# Exercise brief:
Reproduce exactly the lines that run from the start of the records below to the line with "def sq (w : Nat)", inclusive.
———
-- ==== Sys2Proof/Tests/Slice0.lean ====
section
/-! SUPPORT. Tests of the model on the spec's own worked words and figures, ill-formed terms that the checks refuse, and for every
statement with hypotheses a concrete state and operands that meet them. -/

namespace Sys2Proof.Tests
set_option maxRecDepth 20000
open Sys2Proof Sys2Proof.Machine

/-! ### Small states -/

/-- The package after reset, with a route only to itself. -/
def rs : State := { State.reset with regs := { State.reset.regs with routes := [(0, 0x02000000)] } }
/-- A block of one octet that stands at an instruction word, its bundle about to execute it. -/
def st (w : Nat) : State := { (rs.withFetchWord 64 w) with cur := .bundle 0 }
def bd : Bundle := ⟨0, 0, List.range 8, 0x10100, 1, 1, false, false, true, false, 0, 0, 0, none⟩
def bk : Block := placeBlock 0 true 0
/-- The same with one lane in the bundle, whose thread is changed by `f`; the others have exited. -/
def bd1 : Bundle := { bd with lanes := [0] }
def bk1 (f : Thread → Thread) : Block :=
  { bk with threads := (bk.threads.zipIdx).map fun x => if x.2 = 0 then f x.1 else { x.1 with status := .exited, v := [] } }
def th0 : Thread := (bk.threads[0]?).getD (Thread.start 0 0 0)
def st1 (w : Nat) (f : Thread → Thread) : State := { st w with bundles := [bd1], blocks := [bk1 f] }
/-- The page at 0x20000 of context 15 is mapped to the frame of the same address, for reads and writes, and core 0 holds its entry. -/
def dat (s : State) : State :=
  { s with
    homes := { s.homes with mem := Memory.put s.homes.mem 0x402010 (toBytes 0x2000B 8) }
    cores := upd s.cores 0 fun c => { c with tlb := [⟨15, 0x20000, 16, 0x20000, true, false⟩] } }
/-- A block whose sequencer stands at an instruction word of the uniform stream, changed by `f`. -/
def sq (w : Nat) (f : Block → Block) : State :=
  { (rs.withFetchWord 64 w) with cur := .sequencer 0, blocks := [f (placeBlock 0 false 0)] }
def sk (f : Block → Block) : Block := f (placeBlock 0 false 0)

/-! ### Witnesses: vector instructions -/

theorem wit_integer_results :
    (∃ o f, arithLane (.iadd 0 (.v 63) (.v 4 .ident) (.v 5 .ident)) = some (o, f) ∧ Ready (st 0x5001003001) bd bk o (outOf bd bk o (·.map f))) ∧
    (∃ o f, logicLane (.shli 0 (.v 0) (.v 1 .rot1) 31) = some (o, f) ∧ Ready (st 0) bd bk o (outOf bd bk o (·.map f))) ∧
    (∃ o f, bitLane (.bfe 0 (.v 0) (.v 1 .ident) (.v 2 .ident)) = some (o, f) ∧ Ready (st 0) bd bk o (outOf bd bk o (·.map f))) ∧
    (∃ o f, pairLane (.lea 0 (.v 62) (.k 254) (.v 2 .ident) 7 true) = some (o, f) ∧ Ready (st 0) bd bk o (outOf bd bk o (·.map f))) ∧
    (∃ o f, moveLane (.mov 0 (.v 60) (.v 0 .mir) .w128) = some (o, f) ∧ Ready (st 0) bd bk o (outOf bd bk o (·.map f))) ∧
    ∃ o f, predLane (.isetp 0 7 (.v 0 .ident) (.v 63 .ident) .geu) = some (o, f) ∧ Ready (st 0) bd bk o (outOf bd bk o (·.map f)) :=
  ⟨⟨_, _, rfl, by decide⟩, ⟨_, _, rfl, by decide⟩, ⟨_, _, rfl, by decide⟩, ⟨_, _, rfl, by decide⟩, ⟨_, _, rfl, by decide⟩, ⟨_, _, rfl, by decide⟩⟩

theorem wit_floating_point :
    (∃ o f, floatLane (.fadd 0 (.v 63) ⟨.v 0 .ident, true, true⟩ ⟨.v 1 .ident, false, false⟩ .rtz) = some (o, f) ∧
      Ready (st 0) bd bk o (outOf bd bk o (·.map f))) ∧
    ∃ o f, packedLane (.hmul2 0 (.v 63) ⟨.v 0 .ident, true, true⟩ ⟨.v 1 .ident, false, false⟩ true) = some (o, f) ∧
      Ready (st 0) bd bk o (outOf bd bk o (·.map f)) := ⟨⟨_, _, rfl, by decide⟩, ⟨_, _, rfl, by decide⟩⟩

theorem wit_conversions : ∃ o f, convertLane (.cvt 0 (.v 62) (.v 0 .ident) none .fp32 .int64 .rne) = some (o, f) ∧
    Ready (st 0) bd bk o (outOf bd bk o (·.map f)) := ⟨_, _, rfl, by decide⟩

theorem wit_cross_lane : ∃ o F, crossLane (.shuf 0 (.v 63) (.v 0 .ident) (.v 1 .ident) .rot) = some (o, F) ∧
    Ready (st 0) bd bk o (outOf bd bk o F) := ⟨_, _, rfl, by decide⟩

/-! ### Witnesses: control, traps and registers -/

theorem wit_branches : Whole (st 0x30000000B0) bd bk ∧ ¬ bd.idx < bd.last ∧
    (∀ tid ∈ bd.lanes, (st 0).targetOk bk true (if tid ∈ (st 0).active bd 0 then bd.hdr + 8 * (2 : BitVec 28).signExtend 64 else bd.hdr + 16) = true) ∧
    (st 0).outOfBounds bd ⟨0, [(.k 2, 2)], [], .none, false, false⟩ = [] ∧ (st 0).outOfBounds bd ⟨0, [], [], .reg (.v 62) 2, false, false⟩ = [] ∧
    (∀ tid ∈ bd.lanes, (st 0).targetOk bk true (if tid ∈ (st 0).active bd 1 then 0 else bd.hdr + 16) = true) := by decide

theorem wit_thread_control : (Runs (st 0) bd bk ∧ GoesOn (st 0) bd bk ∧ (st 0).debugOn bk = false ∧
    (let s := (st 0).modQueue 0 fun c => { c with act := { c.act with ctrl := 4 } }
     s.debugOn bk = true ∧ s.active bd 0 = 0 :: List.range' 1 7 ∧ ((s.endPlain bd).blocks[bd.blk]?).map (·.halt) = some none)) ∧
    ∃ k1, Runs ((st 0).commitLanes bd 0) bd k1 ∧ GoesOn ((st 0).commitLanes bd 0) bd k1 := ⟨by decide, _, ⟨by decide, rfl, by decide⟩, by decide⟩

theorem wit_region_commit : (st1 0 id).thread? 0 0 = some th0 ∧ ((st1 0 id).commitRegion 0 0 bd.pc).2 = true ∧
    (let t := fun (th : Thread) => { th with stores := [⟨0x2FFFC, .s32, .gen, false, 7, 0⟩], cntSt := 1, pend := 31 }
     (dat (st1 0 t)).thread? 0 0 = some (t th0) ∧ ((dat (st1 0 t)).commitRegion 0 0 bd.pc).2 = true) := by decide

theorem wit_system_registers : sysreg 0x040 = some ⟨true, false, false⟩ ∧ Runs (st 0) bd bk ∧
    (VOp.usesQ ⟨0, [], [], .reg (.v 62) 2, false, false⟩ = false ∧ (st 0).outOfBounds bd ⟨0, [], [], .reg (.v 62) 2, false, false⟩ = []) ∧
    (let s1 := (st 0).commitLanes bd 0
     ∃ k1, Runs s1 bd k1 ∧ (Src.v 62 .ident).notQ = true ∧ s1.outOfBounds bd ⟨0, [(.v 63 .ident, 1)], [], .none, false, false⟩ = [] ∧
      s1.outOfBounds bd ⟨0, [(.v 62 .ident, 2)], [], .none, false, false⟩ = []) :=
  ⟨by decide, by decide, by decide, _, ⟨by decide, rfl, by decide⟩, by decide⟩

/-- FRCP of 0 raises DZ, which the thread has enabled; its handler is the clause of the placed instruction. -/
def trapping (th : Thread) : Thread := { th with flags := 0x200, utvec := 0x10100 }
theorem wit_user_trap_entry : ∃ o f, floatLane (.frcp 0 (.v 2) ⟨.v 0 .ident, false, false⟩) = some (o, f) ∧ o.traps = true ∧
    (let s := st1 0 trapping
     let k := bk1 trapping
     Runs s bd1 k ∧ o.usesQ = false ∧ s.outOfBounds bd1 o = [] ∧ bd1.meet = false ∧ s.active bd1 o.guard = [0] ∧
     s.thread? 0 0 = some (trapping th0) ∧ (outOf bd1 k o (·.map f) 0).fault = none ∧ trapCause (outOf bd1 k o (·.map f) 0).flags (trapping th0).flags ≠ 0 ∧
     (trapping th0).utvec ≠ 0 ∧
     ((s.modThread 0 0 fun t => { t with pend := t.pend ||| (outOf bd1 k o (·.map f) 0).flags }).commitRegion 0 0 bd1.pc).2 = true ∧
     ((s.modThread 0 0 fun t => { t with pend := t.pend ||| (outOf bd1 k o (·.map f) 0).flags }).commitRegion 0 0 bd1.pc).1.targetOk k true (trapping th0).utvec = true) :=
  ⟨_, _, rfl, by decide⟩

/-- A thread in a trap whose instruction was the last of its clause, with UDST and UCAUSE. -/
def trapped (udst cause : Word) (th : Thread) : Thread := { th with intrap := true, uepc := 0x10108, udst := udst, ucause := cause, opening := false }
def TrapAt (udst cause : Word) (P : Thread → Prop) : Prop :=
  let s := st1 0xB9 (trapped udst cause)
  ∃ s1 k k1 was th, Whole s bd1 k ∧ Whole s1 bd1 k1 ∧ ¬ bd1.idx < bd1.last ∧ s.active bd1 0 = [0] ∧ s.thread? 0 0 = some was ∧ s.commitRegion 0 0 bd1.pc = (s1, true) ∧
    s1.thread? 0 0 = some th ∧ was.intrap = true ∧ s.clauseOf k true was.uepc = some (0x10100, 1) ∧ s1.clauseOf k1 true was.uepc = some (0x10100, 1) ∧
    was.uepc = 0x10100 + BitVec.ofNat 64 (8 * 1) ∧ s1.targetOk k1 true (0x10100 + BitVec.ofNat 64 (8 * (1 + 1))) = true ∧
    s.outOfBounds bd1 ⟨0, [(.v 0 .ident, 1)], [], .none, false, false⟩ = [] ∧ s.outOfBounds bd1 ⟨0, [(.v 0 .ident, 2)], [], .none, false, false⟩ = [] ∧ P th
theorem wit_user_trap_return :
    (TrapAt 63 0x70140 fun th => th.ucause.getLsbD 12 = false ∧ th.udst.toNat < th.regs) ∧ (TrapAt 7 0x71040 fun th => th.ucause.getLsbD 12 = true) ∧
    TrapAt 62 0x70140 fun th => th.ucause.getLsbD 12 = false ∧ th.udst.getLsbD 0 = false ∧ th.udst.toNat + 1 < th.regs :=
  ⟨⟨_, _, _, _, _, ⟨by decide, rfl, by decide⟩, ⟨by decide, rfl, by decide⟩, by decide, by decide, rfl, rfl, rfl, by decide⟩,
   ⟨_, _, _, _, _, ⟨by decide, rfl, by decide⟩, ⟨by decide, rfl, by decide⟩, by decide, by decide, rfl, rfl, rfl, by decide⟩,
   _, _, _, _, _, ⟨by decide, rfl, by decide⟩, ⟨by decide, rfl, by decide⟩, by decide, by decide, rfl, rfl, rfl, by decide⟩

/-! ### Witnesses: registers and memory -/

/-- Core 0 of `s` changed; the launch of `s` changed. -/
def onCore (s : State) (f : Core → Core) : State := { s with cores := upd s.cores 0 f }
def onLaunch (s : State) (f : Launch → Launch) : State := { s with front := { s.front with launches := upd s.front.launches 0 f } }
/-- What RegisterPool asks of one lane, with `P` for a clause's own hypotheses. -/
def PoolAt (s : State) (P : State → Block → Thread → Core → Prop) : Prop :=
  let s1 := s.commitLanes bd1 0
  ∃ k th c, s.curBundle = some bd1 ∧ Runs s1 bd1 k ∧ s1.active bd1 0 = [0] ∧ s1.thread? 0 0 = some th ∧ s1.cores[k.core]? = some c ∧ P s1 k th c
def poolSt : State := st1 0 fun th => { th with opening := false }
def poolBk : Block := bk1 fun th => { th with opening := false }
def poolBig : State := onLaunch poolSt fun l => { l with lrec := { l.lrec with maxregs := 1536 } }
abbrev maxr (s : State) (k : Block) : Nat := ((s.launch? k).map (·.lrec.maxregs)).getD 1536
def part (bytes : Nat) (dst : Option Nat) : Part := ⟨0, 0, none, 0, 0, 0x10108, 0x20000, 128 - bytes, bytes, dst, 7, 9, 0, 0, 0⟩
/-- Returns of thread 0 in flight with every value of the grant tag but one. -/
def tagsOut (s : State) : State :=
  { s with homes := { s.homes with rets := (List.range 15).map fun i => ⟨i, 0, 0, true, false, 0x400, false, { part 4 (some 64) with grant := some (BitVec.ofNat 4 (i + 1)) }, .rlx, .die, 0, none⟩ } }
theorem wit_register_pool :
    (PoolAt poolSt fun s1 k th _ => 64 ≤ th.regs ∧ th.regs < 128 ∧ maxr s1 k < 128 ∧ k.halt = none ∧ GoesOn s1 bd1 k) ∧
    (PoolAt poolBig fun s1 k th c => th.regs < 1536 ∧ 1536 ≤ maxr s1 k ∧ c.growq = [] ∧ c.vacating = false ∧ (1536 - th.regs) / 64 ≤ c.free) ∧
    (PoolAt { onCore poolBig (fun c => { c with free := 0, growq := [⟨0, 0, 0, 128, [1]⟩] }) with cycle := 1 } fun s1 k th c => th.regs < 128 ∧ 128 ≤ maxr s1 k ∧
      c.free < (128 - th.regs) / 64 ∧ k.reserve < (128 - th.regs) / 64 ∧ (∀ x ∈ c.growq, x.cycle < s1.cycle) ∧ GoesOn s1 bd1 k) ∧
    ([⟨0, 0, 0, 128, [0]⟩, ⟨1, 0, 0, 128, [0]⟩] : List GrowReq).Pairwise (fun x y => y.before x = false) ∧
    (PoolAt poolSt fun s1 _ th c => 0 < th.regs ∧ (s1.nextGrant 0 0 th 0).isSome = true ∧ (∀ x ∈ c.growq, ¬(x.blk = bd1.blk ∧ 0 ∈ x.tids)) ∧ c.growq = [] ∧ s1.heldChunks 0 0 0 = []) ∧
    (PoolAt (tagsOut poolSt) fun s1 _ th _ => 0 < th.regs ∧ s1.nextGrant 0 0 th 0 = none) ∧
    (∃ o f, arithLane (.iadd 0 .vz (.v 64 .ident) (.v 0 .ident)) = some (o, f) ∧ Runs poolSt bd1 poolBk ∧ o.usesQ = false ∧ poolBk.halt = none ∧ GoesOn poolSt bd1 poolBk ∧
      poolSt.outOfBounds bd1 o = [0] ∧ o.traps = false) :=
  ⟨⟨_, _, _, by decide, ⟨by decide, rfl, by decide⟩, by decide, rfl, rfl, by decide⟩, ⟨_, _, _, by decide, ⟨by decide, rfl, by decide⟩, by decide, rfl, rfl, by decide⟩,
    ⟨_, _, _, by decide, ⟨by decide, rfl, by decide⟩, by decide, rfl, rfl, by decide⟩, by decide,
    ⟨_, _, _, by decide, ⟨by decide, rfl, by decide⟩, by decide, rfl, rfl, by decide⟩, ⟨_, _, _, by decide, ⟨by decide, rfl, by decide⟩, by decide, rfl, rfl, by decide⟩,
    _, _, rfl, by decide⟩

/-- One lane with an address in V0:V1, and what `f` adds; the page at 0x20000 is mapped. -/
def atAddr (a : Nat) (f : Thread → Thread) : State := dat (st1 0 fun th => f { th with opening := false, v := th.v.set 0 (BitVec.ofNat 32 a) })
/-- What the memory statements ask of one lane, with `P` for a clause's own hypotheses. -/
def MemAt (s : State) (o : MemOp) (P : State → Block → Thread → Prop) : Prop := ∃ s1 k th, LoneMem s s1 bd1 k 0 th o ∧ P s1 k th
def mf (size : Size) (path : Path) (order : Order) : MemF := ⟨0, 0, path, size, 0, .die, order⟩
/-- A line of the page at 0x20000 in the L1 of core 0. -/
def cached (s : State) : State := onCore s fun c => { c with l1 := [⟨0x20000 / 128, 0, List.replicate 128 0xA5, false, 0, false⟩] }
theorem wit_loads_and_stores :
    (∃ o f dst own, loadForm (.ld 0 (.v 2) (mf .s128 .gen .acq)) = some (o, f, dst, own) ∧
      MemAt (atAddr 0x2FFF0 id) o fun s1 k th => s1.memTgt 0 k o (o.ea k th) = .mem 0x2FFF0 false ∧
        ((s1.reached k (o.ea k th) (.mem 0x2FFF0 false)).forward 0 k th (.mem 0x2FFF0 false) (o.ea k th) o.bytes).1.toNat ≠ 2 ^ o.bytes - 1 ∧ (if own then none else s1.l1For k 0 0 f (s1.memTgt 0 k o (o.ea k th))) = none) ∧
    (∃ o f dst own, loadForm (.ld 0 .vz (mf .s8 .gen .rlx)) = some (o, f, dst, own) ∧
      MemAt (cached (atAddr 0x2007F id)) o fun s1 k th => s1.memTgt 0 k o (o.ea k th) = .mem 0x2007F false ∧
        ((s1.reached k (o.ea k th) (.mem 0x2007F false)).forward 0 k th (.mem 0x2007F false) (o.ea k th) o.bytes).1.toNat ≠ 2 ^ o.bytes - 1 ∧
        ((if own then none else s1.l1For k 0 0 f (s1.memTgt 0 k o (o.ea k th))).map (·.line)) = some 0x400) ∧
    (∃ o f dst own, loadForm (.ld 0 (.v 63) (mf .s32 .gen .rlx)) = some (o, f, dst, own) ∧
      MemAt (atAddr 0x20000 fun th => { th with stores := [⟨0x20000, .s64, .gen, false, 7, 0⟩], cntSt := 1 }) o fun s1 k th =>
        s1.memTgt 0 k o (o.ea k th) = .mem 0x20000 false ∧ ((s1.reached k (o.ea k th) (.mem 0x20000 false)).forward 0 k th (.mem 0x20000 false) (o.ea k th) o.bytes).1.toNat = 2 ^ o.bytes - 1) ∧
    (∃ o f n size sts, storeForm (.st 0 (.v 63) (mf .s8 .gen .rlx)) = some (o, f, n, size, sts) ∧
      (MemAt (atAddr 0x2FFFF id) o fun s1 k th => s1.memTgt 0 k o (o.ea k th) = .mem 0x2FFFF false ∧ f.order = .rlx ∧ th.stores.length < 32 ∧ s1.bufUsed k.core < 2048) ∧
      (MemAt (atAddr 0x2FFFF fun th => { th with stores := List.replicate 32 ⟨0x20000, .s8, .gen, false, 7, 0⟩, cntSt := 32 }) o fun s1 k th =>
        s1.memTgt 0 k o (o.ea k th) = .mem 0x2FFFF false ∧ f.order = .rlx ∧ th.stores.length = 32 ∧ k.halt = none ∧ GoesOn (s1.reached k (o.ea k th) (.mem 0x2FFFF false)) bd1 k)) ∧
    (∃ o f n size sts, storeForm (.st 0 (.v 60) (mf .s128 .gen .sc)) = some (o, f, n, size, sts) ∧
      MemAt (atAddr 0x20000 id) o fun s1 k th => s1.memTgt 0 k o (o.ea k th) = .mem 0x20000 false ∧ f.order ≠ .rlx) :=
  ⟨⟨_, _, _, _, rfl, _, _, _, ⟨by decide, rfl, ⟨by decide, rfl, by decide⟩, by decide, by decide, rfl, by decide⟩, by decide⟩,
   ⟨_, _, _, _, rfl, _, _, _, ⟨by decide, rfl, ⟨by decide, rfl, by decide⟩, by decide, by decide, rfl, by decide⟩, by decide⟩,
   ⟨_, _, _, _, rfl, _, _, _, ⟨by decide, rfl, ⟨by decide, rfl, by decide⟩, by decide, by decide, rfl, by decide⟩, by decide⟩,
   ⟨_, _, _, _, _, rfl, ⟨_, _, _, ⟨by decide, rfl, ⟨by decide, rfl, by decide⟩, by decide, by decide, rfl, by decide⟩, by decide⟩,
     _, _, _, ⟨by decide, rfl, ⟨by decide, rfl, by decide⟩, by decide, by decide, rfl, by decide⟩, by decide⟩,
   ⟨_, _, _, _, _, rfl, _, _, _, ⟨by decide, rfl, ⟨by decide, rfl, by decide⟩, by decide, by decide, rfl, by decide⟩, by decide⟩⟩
———
# Your solution:
-- ==== Sys2Proof/Tests/Slice0.lean ====
section
/-! SUPPORT. Tests of the model on the spec's own worked words and figures, ill-formed terms that the checks refuse, and for every
statement with hypotheses a concrete state and operands that meet them. -/

namespace Sys2Proof.Tests
set_option maxRecDepth 20000
open Sys2Proof Sys2Proof.Machine

/-! ### Small states -/

/-- The package after reset, with a route only to itself. -/
def rs : State := { State.reset with regs := { State.reset.regs with routes := [(0, 0x02000000)] } }
/-- A block of one octet that stands at an instruction word, its bundle about to execute it. -/
def st (w : Nat) : State := { (rs.withFetchWord 64 w) with cur := .bundle 0 }
def bd : Bundle := ⟨0, 0, List.range 8, 0x10100, 1, 1, false, false, true, false, 0, 0, 0, none⟩
def bk : Block := placeBlock 0 true 0
/-- The same with one lane in the bundle, whose thread is changed by `f`; the others have exited. -/
def bd1 : Bundle := { bd with lanes := [0] }
def bk1 (f : Thread → Thread) : Block :=
  { bk with threads := (bk.threads.zipIdx).map fun x => if x.2 = 0 then f x.1 else { x.1 with status := .exited, v := [] } }
def th0 : Thread := (bk.threads[0]?).getD (Thread.start 0 0 0)
def st1 (w : Nat) (f : Thread → Thread) : State := { st w with bundles := [bd1], blocks := [bk1 f] }
/-- The page at 0x20000 of context 15 is mapped to the frame of the same address, for reads and writes, and core 0 holds its entry. -/
def dat (s : State) : State :=
  { s with
    homes := { s.homes with mem := Memory.put s.homes.mem 0x402010 (toBytes 0x2000B 8) }
    cores := upd s.cores 0 fun c => { c with tlb := [⟨15, 0x20000, 16, 0x20000, true, false⟩] } }
/-- A block whose sequencer stands at an instruction word of the uniform stream, changed by `f`. -/
def sq (w : Nat) (f : Block → Block) : State :=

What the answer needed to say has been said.